A Color Temperature Meter is a specialized light meter that measures the color of light and gives you the white balance settings to use on your camera, or in your RAW editing software.

The color meter is not an exposure meter. Exposure meters measure the brightness of light and give you recommended aperture and shutter speed settings for proper exposure. Most color meters use three photocell sensors, each filtered for one of the three primary colors of light (Red, Blue, and Green). By comparing the amount of each color, the meter can determine the light's color temperature and the amount of Magenta-Green correction (if any) that is needed. The Sekonic C700 is a more modern color meter that uses a CMOS sensor, like a digital camera, which allows it to analyze the light's characteristics more accurately than a traditional three-color meter.

If you don't understand what Color Temperature and Magenta-Green Correction are, please read my Demystifying White Balance tutorial before continuing.

This tutorial will explain the different types of color meters available and will teach you how to use one to get accurate color when shooting digital.

 

Color Temperature Meters. A Gossen Sixticolor, Minolta Color Meter IIIF, Sekonic C500, and Sekonic C700 Spectrometer.

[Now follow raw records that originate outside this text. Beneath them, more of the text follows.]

/-- Post the request of one step (R249). -/
def State.postReq (s : State) (c : Ctx) (rev : Bool) (queue step : Nat) : State :=
  let k := s.nextIssue
  let s := k.2
  let r : Req := { no := k.1, job := c.job.id, task := c.task.num, ticket := c.task.last + 1, fn := c.job.fn, rev := rev,
                   slot := iSlot c.w, layer := iLayer c.w, step := step, queue := queue, cls := c.job.cls,
                   deadline := rankDeadline c.job.deadline, inp := (c.task.tr (iTa c.w)).val, out := (c.task.tr (iTd c.w)).val,
                   sin := f1, sout := f1, st := .queued, map := s.activeMap (iSlot c.w), firedAt := 0, left := 0, parts := [], sat := 0, flags := 0, since := s.now, dead := false }
  ({ s with reqs := s.reqs ++ [r] } : State).repairHurry r.slot r.layer r.deadline

/-- A layer that can no longer fire ends the job that posts for it, and a reverse stitch over a tile whose reverse path is lost
faults it (R73, R74, R250). -/
def State.layerLost (s : State) (c : Ctx) (rev : Bool) : Option State :=
  let l := s.layerTiles (iSlot c.w) (iLayer c.w)
  if l.any (fun p => s.tst p.die p.tile == tsRetired) then some (s.loseJob c.job.id)
  else if rev && l.any (fun p => s.rdb .TIL_STATUS_REV_LOST p.die p.tile) then some (s.faultJob c.job.id cUnit)
  else none

/-- Post requests from a step on while the queue has room (R249): with the last one the ticket is written; with a full queue
the task stalls. -/
def State.postFrom (c : Ctx) (rev : Bool) (queue : Nat) : Nat → Nat → State → State
  | fuel, k, s =>
    if k ≥ tdD (c.task.tr (iTa c.w)).val 3 then
      let s := if c.task.wait = .run then s else s.setWait c.job.id c.task .run
      s.issueTicket c (iGb c.w) true
    else match s.layerLost c rev with
      | some t => t
      | none =>
        if s.inQueue queue ≥ 32 then s.setWait c.job.id c.task (.feed (c.task.last + 1) queue k)
        else match fuel with
          | 0 => s.setWait c.job.id c.task (.feed (c.task.last + 1) queue k)
          | f + 1 => State.postFrom c rev queue f (k + 1) (s.postReq c rev queue k)

/-- STITCH and RSTITCH. The tracker that the checks have read is the job's from here on (R148). -/
def State.stitchIssue (s : State) (c : Ctx) (rev : Bool) : State :=
  if c.task.full then s
  else match s.stitchTrap c with
    | some x => s.tensorTrap c.job c.task.num x [(c.task.tr (iTa c.w)).val, (c.task.tr (iTd c.w)).val]
    | none =>
      if s.stitchMalformed c rev then s.endJob c.job.id stMalformed
      else match s.layerLost c rev with
        | some t => t
        | none =>
          let q := ((s.feedQueues c.job.fn)[c.task.gr (iGa c.w)]?).getD 0
          let x : Tix := { job := c.job.id, task := c.task.num, ticket := c.task.last + 1,
                           left := tdD (c.task.tr (iTa c.w)).val 3, flags := 0 }
          let s := if tdScaled (c.task.tr (iTd c.w)).val then s.keepTracker c.job.id (tdTracker (c.task.tr (iTd c.w)).val) else s
          State.postFrom c rev q 33 0 { s with tix := s.tix ++ [x] }

def execStitch (t : TaskRef) (s : State) : Res := .next (s.issue t (fun w => iOp w == 0x28) (fun s c => s.stitchIssue c false))

def execRstitch (t : TaskRef) (s : State) : Res := .next (s.issue t (fun w => iOp w == 0x29) (fun s c => s.stitchIssue c true))

/-- The context of a task that stalls on a full feed queue, also while its job commits (R220 step 1). -/
def State.feedCtx (s : State) (j : Job) (t : Task) : Option (Ctx × Nat × Nat) :=
  match t.wait with
  | .feed _ q k => if j.st ≠ .running ∧ j.st ≠ .committing then none else match insnAt (s.codeFor j) t.pc with
    | some (w, e, n) => some (⟨j, t, w, e, n, Found.none⟩, q, k)
    | none => none
  | _ => none

/-- Stalled tasks post what their queues have room for. -/
def State.feedPump (s : State) : State :=
  s.each (s.jobs.flatMap (fun j => j.tasks.filterMap (s.feedCtx j))) (fun s e =>
    (State.postFrom e.1 (iOp e.1.w == 0x29) e.2.1 33 e.2.2 s).stopAgain e.1)

/-! ## What may fire -/

/-- The tile may fire for requests: SERVING, with no failed element (R69), on a die that fires (R103, R166). -/
def State.tileFires (s : State) (d t : Nat) : Bool :=
  s.tst d t == tsServing && !(s.tile d t).blocked && s.online d && !(bit (s.rd .YOK_STATUS_FOLLOWER_OFF) d) && !s.playing d t

/-- The feed barrier of R57 and R69: a tile of the layer is not SERVING, or waits for its spare converter. -/
def State.layerHeld (s : State) (l : List Placed) : Bool := l.any (fun p => s.tst p.die p.tile != tsServing || (s.tile p.die p.tile).blocked)

/-- The job's present attempt has fired on the slot's active map (R178). -/
def State.firedOn (s : State) (slot job : Nat) : Bool := (s.job job).any (fun j => bit j.onMap slot)

/-- The feed barrier of R178. -/
def State.drained (s : State) (r : Req) : Bool := s.switchPossible r.slot && !s.firedOn r.slot r.job

/-- Tile firings that a share allows in an accounting window; none for no limit (R408). -/
def State.shareLimit (s : State) (share : Nat) : Option Nat :=
  if share = 0xFFFF then none else some (share * (s.mappable * s.rd .YOK_ACCT_WINDOW) / 65536)

/-- The power share in force for a function in a slot, and its real-time share: a cut waits (R180, R409). -/
def State.powerShare (s : State) (fn slot : Nat) : Nat :=
  if s.ax .powerOld fn slot = 0 then s.rd .FNQ_SHARE_POWER fn else s.ax .powerOld fn slot - 1

def State.rtShare (s : State) (fn : Nat) : Nat := if s.ax .rtOld fn = 0 then s.rd .FNQ_SHARE_RT fn else s.ax .rtOld fn - 1

/-- Firings have reached a limit. -/
def reached (n : Nat) : Option Nat → Bool
  | none => false
  | some l => decide (n ≥ l)

/-- The request is held under R180. -/
def State.powerHeld (s : State) (r : Req) : Bool := reached (s.ax .firings r.fn 0 0) (s.shareLimit (s.powerShare r.fn r.slot))

/-- The class under which a request is selected (R171). -/
def State.classOf (s : State) (r : Req) : Nat :=
  if r.cls = 0 ∧ reached (s.ax .firings r.fn 0 1) (s.shareLimit (s.rtShare r.fn)) = true then 1 else r.cls

/-- Die whose array adds a request's partial sums: the one that holds tTD; for host memory, the task's (R270). -/
def State.addDie (s : State) (r : Req) : Nat :=
  if devRegion (tdBase r.out) = 2 then (((s.job r.job).bind (·.task r.task)).map (·.die)).getD s.head else devDie (tdBase r.out)

/-- Entries of a die's addition queue that are taken: queued additions, and those of requests that have fired (R168, R272). -/
def State.addCount (s : State) (d : Nat) : Nat :=
  (s.ops.filter (fun o => o.unit == .add && o.die == d)).length
    + (s.reqs.filter (fun q => q.st != .queued && q.st != .adding && !q.dead
        && addsUp q.rev ((s.mapTiles q.slot q.map).filter (fun p => p.layer == q.layer)) && s.addDie q == d)).length

def State.addFull (s : State) (r : Req) : Bool := decide (s.addCount (s.addDie r) ≥ 256)

/-- The tracker of R147 lets the step derive its scale: step n − 1 − LAG has been recorded. -/
def State.trkReady (s : State) (r : Req) : Bool :=
  !tdScaled r.out || (match s.job r.job with
    | none => false
    | some j => decide (s.trkBehind r.job (tdTracker r.out) r.no ≤ trkLag (s.trackerOf j (tdTracker r.out))))

/-- Every block of the layer has its tile in the active map (R53). -/
def State.layerWhole (s : State) (slot layer : Nat) : Bool :=
  match (s.mapOf slot (s.activeMap slot)).bind (fun m => m.layer layer) with
  | some y => y.blocks.all (fun b => (s.layerTiles slot layer).any (fun p => p.rowBlk == b.1 && p.colBlk == b.2))
  | none => true

/-- The tiles of a request may fire (R53, R57, R69). -/
def State.tilesReady (s : State) (r : Req) : Bool :=
  let l := s.layerTiles r.slot r.layer
  !l.isEmpty && l.all (fun p => s.tileFires p.die p.tile) && s.layerWhole r.slot r.layer

/-- R168 but for the codes and for tiles taken in the stitch. -/
def State.mayFire (s : State) (r : Req) : Bool :=
  !r.dead && s.tilesReady r && !s.powerHeld r && !s.drained r && s.trkReady r
    && !(addsUp r.rev (s.layerTiles r.slot r.layer) && s.addFull r)

/-- Order of R169 among requests: class, deadline, feed queue, arrival. Requests without a deadline rank among themselves in
order of issue, as R405 says, and not by feed queue (log entry 135). -/
def State.reqBefore (s : State) (a b : Req) : Bool :=
  let ca := s.classOf a
  let cb := s.classOf b
  let queue := fun (r : Req) => if r.deadline = 2 ^ 64 - 1 then 0 else r.queue
  decide (ca < cb) || (ca == cb && (decide (a.deadline < b.deadline) || (a.deadline == b.deadline &&
    (decide (queue a < queue b) || (queue a == queue b && decide (a.no < b.no))))))

def insertReq (s : State) (r : Req) : List Req → List Req
  | [] => [r]
  | a :: t => if s.reqBefore r a then r :: a :: t else a :: insertReq s r t

/-- The queued requests in the order of R169. -/
def State.queuedReqsInOrder (s : State) : List Req :=
  (s.reqs.filter (fun r => r.st == .queued && !r.dead)).foldr (insertReq s) []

Some Color Meters. From left to right: Gossen Sixticolor, Sekonic C-500, Minolta Color Meter IIIF, and Sekonic C-700.

 

There Are Three Types of Color Meters

Two Color Meters

The earliest ones, which came out in the 1950s, were Two Color Meters. The Gossen Sixticolor is the most commonly seen two-color meter, as it was made from around 1960 until around 1990. Two color meters only measure Red and Blue light. They can only give a Color Temperature reading; they cannot give a reading for Magenta-Green Correction.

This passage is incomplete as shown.